Charlie didn’t know why the Virgo seemed to accept male and female dragons as being different halves of one species, but failed to do the same with witches and wizards, but he was fairly content that it was so, narrowing the research field the way it did. He grinned to himself in satisfaction as he laid the notes aside, pushing away the bitter memories of how his own research had been stolen from him, before he had the spurt of confidence to break away, and how that had stifled his lust for truly making a name for himself. Charlie had always known he could do it; he had just been too young, too trusting, and had fallen foul of what he saw as his own inadequacies. Perhaps if he had been more like Bill… he shoved it away, he’d broken free, or hoped he had, and he was content that Snape’s theory for using dragon milk as the base for his antivenin was sound. It wasn’t so much that Severus had covered the angles and understood the Virgo the way he did that charmed Charlie most though; it was the fact that he had theorised for both treating dragons and wizards, and that he was intending to return the dragons some kind of quid for their pro quo.

He was also quite sure that Snape would be perfectly aware of the one gaping hole in his research programme. ‘This could take years, Severus.’

Snape nodded.

‘And if Lucius Malfoy carries the strain in his system, he would be dead before you ever got your research complete, let alone tested.’ He nodded to the cauldron, to where he was sure the baby dragon inside the egg was listening carefully. ‘She’s not even hatched yet. She won’t produce milk… not until she’s ready to make her own first egg.’
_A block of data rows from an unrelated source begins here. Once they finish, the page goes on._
/-- The copy engine fetches and pushes the next word of chain `n` (R104, R215). An illegal immediate `.dup` mode stops the chain even
where TT[0] is 0 (log entry 164). -/
def State.chainFetch (s : State) (die tile n : Nat) : Host.Outcome State Fault Refusal :=
  let e := (s.tile die tile).eng
  match e.chains.find n with
  | none => notEnabled "ENGINE_COMMAND_START"
  | some x =>
    if x.stop.isSome || decide (x.count ≤ x.next) || e.chainQueued n then notEnabled "ENGINE_COMMAND_START"
    else match s.engLoad die x.asid (x.addr + 32 * x.next) 32 with
      | .wait _ _ => notEnabled "ENGINE_COMMAND_START"
      | .noMem pa => .fault (.noMemory pa)
      | .err s code => .next (s.chainStop die tile n code)
      | .ok s v =>
        let w (k : Nat) : BitVec 64 := BitVec.ofNat 64 (v / 2 ^ (64 * k))
        let bad := !isCmdWord (w 0) || (isAtt die && majorOf (w 0) == 0xF8)
        match (if bad then none else (match decodeWords (w 0) (w 1) (w 2) (w 3) with
          | .ok i => cmdOf i
          | .error _ => none)) with
        | none => .next (s.chainStop die tile n 1)
        | some (o, g, b) =>
          let vals := (flaggedFields b).map fun k => if b.field k % 64 = 0 then 0 else x.regs.get 0 (b.field k % 64)
          let f := resolveFields o b vals
          let dup (f : List Nat) : Bool := o == .mma && uf f 7 / 2 % 2 == 1
          if !b.flag 7 && dup b.fields then .next (s.chainStop die tile n 1)
          else if !bitAt g.tt 0 then
            .next (s.updChain die tile n fun x => { x with next := x.next + 1, done := x.done + 1 })
          else if (flaggedFields b).any fun k => decide (56 ≤ b.field k % 64) then .next (s.chainStop die tile n 3)
          else if dup f then .next (s.chainStop die tile n 1)
          else if e.full o.eng 4 then notEnabled "ENGINE_COMMAND_START"
          else
            let go : Host.Outcome State Fault Refusal :=
              let i := s.inst x.uid
              let seg := match i with
                | some i => (i.ex.segTask, i.ex.segDone)
                | none => (none, false)
              match s.buildCmd die tile o g b f seg none (narrow (cmdScope o f) x.view)
                  ⟨x.uid, 4, x.asid, x.queue, x.addr + 32 * x.next, some (n, x.next), x.pos, i.any (·.who.kind == .firmware)⟩ with
              | .ok s c => .next (s.chainPush die tile n o c f)
              | .wait _ _ => notEnabled "ENGINE_COMMAND_START"
              | .err s code => .next (s.chainStop die tile n code)
              | .noMem pa => .fault (.noMemory pa)
            if o.eng = 0 then
              match e.portLease n (s.die die).cyc with
              | .held => go
              | .ask => .next (s.askLease die tile 4 (chainUid n) 1)
              | .wait => notEnabled "ENGINE_COMMAND_START"
            else go

/-- Commands that an engine has in progress (R219). -/
def Engines.busy (e : Engines) (eng : Nat) : Nat := (e.running.filter fun r => r.eng == eng).length
/-- A restored word is ready: it is the first of its pusher's, and its wait holds (R218, R352). -/
def State.restoredReady (s : State) (die tile : Nat) (c : Cmd) : Bool :=
  s.headReady die tile c && ((s.tile die tile).eng.restored.find? fun x => x.pusher == c.pusher) == some c
/-- The restored word that the matrix engine takes next (R352), if it is this pusher's. A restored word that waits holds back
only its own pusher's (R218). -/
def State.restoredHead (s : State) (die tile pusher : Nat) : Option Cmd :=
  ((s.tile die tile).eng.restored.find? (s.restoredReady die tile)).filter (·.pusher == pusher)
/-- A word of a frame stands before the head word of a pusher's queue (R218, R352). -/
def Engines.behind (e : Engines) (pusher : Nat) (c : Cmd) : Bool := !c.ahead && e.restored.any (·.pusher == pusher)
/-- ENGINE_COMMAND_START (R215, R218, R219): the head word of a pusher's queue has passed its wait and enters its
engine. `pusher` 0 to 3 are the sequencers and 4 the chain port; from 8 on it names a chain, whose next word the copy
engine fetches and pushes. -/
def execEngineCommandStart (die tile eng pusher : Nat) (s : State) : Host.Outcome State Fault Refusal :=
  if 8 ≤ pusher then s.chainFetch die tile (pusher - 8)
  else
    let e := (s.tile die tile).eng
    if engCap eng ≤ e.busy eng then notEnabled "ENGINE_COMMAND_START"
    else match (if eng = 0 then s.restoredHead die tile pusher else none) with
      | some c => .next ((s.updEng die tile fun e => { e with restored := e.restored.erase c }).enterCmd die tile c)
      | none =>
        match e.queues.get [] (queueKey eng pusher) with
        | [] => notEnabled "ENGINE_COMMAND_START"
        | c :: rest =>
          let turn := match eng with
            | 0 => e.served pusher
            | 1 => s.nextPusher die tile 1 e.ceLast == some pusher
            | 2 => s.nextPusher die tile 2 e.saeLast == some pusher
            | _ => true
          if !turn || !s.headReady die tile c || (eng == 0 && (e.behind pusher c || e.restored.any (s.restoredReady die tile))) then
            notEnabled "ENGINE_COMMAND_START"
          else
            let s := s.updEng die tile fun e =>
              { e with
                queues := e.queues.set [] (queueKey eng pusher) rest
                lease := if eng = 0 then e.lease.bind Lease.enter else e.lease
                ceLast := if eng = 1 then pusher else e.ceLast
                saeLast := if eng = 2 then pusher else e.saeLast }
            .next (s.enterCmd die tile c)

/-- The status word of a chain (R216). -/
def Chain.status (x : Chain) : Nat :=
  x.done % 2 ^ 16 + (match x.stop with
    | some k => 2 ^ 16 + k % 128 * 2 ^ 17
    | none => 0)

/-- Puts a word into a pending position of a frame that the hardware parked, with its taint (R65, R349). -/
def State.frameDeliver (s : State) (fa q pos : Nat) (v : Word) (taint : Bool) : State :=
  let a := fa + 0x210 + 40 * q
  let w := s.readPa a 4
  let w := w + 1 - 16 - 2 ^ (24 + pos) + (if taint then 2 ^ (16 + pos) else 0)
  (s.writePa a 4 w).writePa (a + 4 + 4 * pos) 4 v.toNat

/-- Delivers a chain's status to its stream, or into the frame of a parked one (R216, R349). -/
def State.chainDeliver (s : State) (n : Nat) (x : Chain) (v : Word) : State :=
  match s.inst x.uid with
  | none => s
  | some i =>
    match i.ctx.prods.findIdx? fun p => p.src == .chain n with
    | none => s
    | some k =>
      let s := match i.sched.status, i.sched.frame with
        | .parked, some f => s.frameDeliver (s.frameAt i.who.die f) x.q (x.qpos % 8) v ((i.ctx.prods[k]?.map Producer.taint).getD false)
        | _, _ => s
      s.setInst x.uid { i with ctx := i.ctx.deliver k [v] 0 }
‘Not necessarily years,’ Snape murmured. ‘I’m sure you are very bit as aware as I am that a mother dragon deposits milk into her shell before the egg is laid, so that the baby can put out any fires it lights by mistake.’

‘Not enough though,’ Charlie replied. ‘There wouldn’t be enough to make a sufficient batch of any antivenin to dose anything as… as large as Lucius Malfoy for any length of time.’

‘Enough to begin to make test batches though,’ Snape reasoned.

‘To test on whom?’ Charlie asked. ‘I’m sure I’m not about to ask Lucius if we can use him as a guinea pig.’

‘You are going to arrange to test it on an infected dragon, Weasley,’ Snape replied, and Charlie could see that he wasn’t finished.

‘And?’ he invited, returning the black-eyed man’s stare, one he noticed had become remarkably less hostile.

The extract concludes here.